- ASSIGNED TASK -
Up to and including the line with "def Mdl.catUnpin (s", output the records exactly as they appear.

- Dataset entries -
/-- A resident page is to have its HOME and PIN, and to be promoted (R354); an ERR code when it cannot be had. `move`: it goes to that die where
a frame allows (R366, R371). -/
def Mdl.pinResident (s : Mdl) (a : Nat) (pd : Nat × Nat) (move : Bool) : Option Nat × Mdl :=
  let p := pd.1
  let x := s.page a p
  match x.state with
  | .unmapped | .lost => (some 1, s)
  | .remote =>
    match s.fetchRemote a p (some pd.2) with
    | .error e s => (some e, s)
    | .done s | .wait s | .asked s => (none, s.wishPin a p pd.2 move)
  | .far =>
    let s := s.setPage a p { x with home := pd.2, homed := true }
    match s.beginPromote a p none .command with
    | some s => (none, s.wishPin a p pd.2 move)
    | none => (some 2, s)
  | .moving => (none, (s.setPage a p { x with home := pd.2, homed := true }).wishPin a p pd.2 move)
  | .hbm =>
    let s := s.setPage a p { x.pinned with home := pd.2, homed := true }
    (none, if move then s.moveFrame a p pd.2 else s)

/-- A slot's ERR shows its first error. -/
def Mdl.modelErr (s : Mdl) (n e : Nat) : Mdl :=
  if s.reg (Reg.TIR_MODEL_CTRL_ERR n) = 0 then s.setReg (Reg.TIR_MODEL_CTRL_ERR n) e else s

/-- Pin pages in turn (R354, R371); one that cannot be had sets ERR, and the others are still pinned. -/
def Mdl.pinAll (s : Mdl) (n a : Nat) (move : Bool) (l : List (Nat × Nat)) : Mdl :=
  l.foldl (fun s pd => match s.pinResident a pd move with
    | (none, s) => s
    | (some e, s) => s.modelErr n e) s

def Mdl.cat (s : Mdl) (n : Nat) : CatSt := Table.get .init s.cats n
def Mdl.setCat (s : Mdl) (n : Nat) (x : CatSt) : Mdl := { s with cats := Table.set .init s.cats n x }

/-- Unpin pages of a catalogue's image. -/
def Mdl.catUnpin (s : Mdl) (a : Nat) (l : List Nat) : Mdl :=
  l.foldl (fun s p => (if (s.page a p).state = .unmapped then s else s.setPage a p { s.page a p with pin := false }).dropPin a p) s

/-- A page that ATTACH pins cannot be had: the pins are released, ERR is 0xB, and the catalogue is DETACHED again (Table 9-4). -/
def Mdl.attachFailed (s : Mdl) (n : Nat) (base pages : Nat) : Mdl :=
  let x := s.cat n
  let s := s.catUnpin x.acct ((List.range pages).map (base / pageBytes + ·))
  (s.setCat n { CatSt.init with accepted := x.accepted, queries := x.queries }).setRegs
    [(Reg.CAT_CMD_STATUS_BUSY, 0), (Reg.CAT_CMD_STATUS_DONE, 1), (Reg.CAT_CMD_STATUS_ERR, 0x0B)]

/-- A page that was to be pinned cannot be had: the LOADING slots whose page it is show the error (R354), and an ATTACHING catalogue whose page it is
is detached (R428). -/
def Mdl.pinFailed (s : Mdl) (a p e : Nat) : Mdl :=
  let s := (List.range 128).foldl (fun (s : Mdl) n =>
    if s.reg (Reg.TIR_MODEL_CTRL_STATE n) = 1 ∧ s.reg (Reg.TIR_MODEL_ID_ACCOUNT n) = a ∧ (s.residentPages n).any (fun pd => pd.1 == p) then
      s.modelErr n e
    else s) (s.dropPin a p)
  s.cats.foldl (fun s q => match q.2.state, q.2.coming with
    | .attaching, some b =>
      if q.2.acct = a ∧ b.1 / pageBytes ≤ p ∧ p < b.1 / pageBytes + b.2 then s.attachFailed q.1 b.1 b.2 else s
    | _, _ => s) s

/-- Pages that are to be pinned and that nothing brings in yet are asked for again (R354, R366, R371). -/
def Mdl.pinsGoOn (s : Mdl) : Mdl :=
  s.tir.pins.foldl (fun (s : Mdl) w =>
    let a := w.1 / 2 ^ 26
    let p := w.1 % 2 ^ 26
    match (s.page a p).state with
    | .moving | .hbm => s
    | _ => if s.waitsFrame a p then s else match s.pinResident a (p, w.2.1) w.2.2 with
      | (none, s) => s
      | (some e, s) => s.pinFailed a p e) s

/-- A LOADING slot whose tables have been read becomes READY when every resident page is in HBM (R354); held while its legacy group is
mixed (R168). -/
def Mdl.modelReady (s : Mdl) (n : Nat) : Mdl :=
  let a := s.reg (Reg.TIR_MODEL_ID_ACCOUNT n)
  if s.reg (Reg.TIR_MODEL_CTRL_STATE n) = 1 ∧ (s.modelSt n).known then
    if s.mixed (0x0A00 + n) then s.beginHold (0x0A00 + n) (.modelLoad n)
    else if (s.residentPages n).all (fun pd => let x := s.page a pd.1; x.state == .hbm && x.pin) then s.setReg (Reg.TIR_MODEL_CTRL_STATE n) 2
    else s
  else s

/-- The tables of a slot that LOAD has asked for are read once their pages are in HBM; the resident pages are pinned and the load triggers
fire (R354, R358). -/
def Mdl.modelRead (s : Mdl) (n : Nat) : Mdl :=
  let a := s.reg (Reg.TIR_MODEL_ID_ACCOUNT n)
  let la := s.reg (Reg.TIR_MODEL_LAYERS_ADDR n)
  let lc := s.reg (Reg.TIR_MODEL_LAYERS_COUNT n)
  let aa := s.reg (Reg.TIR_MODEL_ALMANAC_ADDR n)
  let ac := s.reg (Reg.TIR_MODEL_ALMANAC_COUNT n)
  let w : Accessor := .of (.model n)
  let failed := fun (code : Nat) => ((s.setModelSt n .init).dropLines (· == .model n)).setReg (Reg.TIR_MODEL_CTRL_ERR n) code
  let stopped := fun (e : AccessEnd) => match e with
    | .fault f _ => failed (match f with | .quota => 2 | .unreachable => 3 | _ => 1)
    | .wait f => (s.beginWait w a f).getD (failed 2)
  if !(s.modelSt n).reading then s
  else if s.mixed (0x0A00 + n) then s.beginHold (0x0A00 + n) (.modelLoad n)
  else match s.loadBytes w a la (16 * lc) with
    | .error e => stopped e
    | .ok (lb, s1) =>
      match s1.loadBytes w a aa (32 * ac) with
      | .error e => stopped e
      | .ok (ab, s2) =>
        let layers := (List.range lc).map fun i => (leNat ((lb.drop (16 * i)).take 8), leNat ((lb.drop (16 * i + 8)).take 4))
        let alm := (List.range ac).map fun i => readAlm ((ab.drop (32 * i)).take 32)
        let s := ((s2.dropLines (· == .model n)).setModelSt n ⟨alm, layers, false, true⟩).setReg (Reg.TIR_MODEL_CTRL_LAYERS n) lc
        let s := s.pinAll n a false (s.residentPages n)
        (s.fireAt n 2 0).modelReady n

/-- LOAD on a model slot (R354, R358), held while its legacy group is mixed (R168). In a LOADING slot what was held goes on. -/
def Mdl.modelLoad (s : Mdl) (n : Nat) : Mdl :=
  if s.reg (Reg.TIR_MODEL_CTRL_STATE n) = 1 then (s.modelRead n).modelReady n
  else if s.reg (Reg.TIR_MODEL_CTRL_STATE n) ≠ 0 then s
  else if s.mixed (0x0A00 + n) then s.beginHold (0x0A00 + n) (.modelLoad n)
  else
    let a := s.reg (Reg.TIR_MODEL_ID_ACCOUNT n)
    let la := s.reg (Reg.TIR_MODEL_LAYERS_ADDR n)
    let lc := s.reg (Reg.TIR_MODEL_LAYERS_COUNT n)
    let aa := s.reg (Reg.TIR_MODEL_ALMANAC_ADDR n)
    let ac := s.reg (Reg.TIR_MODEL_ALMANAC_COUNT n)
    if a = 0xFFFF ∨ la % 16 ≠ 0 ∨ 16384 < lc ∨ aa % 32 ≠ 0 ∨ 8192 < ac ∨ 2 ^ 47 < la + 16 * lc ∨ 2 ^ 47 < aa + 32 * ac then
      s.setReg (Reg.TIR_MODEL_CTRL_ERR n) 4
    else
      ((s.setRegs [(Reg.TIR_MODEL_CTRL_STATE n, 1), (Reg.TIR_MODEL_CTRL_ERR n, 0)]).setModelSt n ⟨[], [], true, false⟩).modelRead n

/-- UNLOAD on a model slot (R355): its pages are unpinned and come first for eviction; the slot is EMPTY again. -/
def Mdl.modelUnload (s : Mdl) (n : Nat) : Mdl :=
  let a := s.reg (Reg.TIR_MODEL_ID_ACCOUNT n)
  let st := s.reg (Reg.TIR_MODEL_CTRL_STATE n)
  if st ≠ 1 ∧ st ≠ 2 then s
  else if s.mixed (0x0A00 + n) then s.beginHold (0x0A00 + n) (.modelUnload n)
  else
    let s := (s.residentPages n).foldl (fun s pd =>
      let x := s.page a pd.1
      if x.state = .unmapped then s else (s.dropPin a pd.1).setPage a pd.1 { x with pin := false, access := 0 }) s
    (s.setModelSt n .init).setRegs [(Reg.TIR_MODEL_CTRL_STATE n, 0), (Reg.TIR_MODEL_CTRL_LAYERS n, 0)]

- ANSWER TO THE EXERCISE -
/-- A resident page is to have its HOME and PIN, and to be promoted (R354); an ERR code when it cannot be had. `move`: it goes to that die where
a frame allows (R366, R371). -/
def Mdl.pinResident (s : Mdl) (a : Nat) (pd : Nat × Nat) (move : Bool) : Option Nat × Mdl :=
  let p := pd.1
  let x := s.page a p
  match x.state with
  | .unmapped | .lost => (some 1, s)
  | .remote =>
    match s.fetchRemote a p (some pd.2) with
    | .error e s => (some e, s)
    | .done s | .wait s | .asked s => (none, s.wishPin a p pd.2 move)
  | .far =>
    let s := s.setPage a p { x with home := pd.2, homed := true }
    match s.beginPromote a p none .command with
    | some s => (none, s.wishPin a p pd.2 move)
    | none => (some 2, s)
  | .moving => (none, (s.setPage a p { x with home := pd.2, homed := true }).wishPin a p pd.2 move)
  | .hbm =>
    let s := s.setPage a p { x.pinned with home := pd.2, homed := true }
    (none, if move then s.moveFrame a p pd.2 else s)

/-- A slot's ERR shows its first error. -/
def Mdl.modelErr (s : Mdl) (n e : Nat) : Mdl :=
  if s.reg (Reg.TIR_MODEL_CTRL_ERR n) = 0 then s.setReg (Reg.TIR_MODEL_CTRL_ERR n) e else s

/-- Pin pages in turn (R354, R371); one that cannot be had sets ERR, and the others are still pinned. -/
def Mdl.pinAll (s : Mdl) (n a : Nat) (move : Bool) (l : List (Nat × Nat)) : Mdl :=
  l.foldl (fun s pd => match s.pinResident a pd move with
    | (none, s) => s
    | (some e, s) => s.modelErr n e) s

def Mdl.cat (s : Mdl) (n : Nat) : CatSt := Table.get .init s.cats n
def Mdl.setCat (s : Mdl) (n : Nat) (x : CatSt) : Mdl := { s with cats := Table.set .init s.cats n x }

/-- Unpin pages of a catalogue's image. -/
def Mdl.catUnpin (s : Mdl) (a : Nat) (l : List Nat) : Mdl :=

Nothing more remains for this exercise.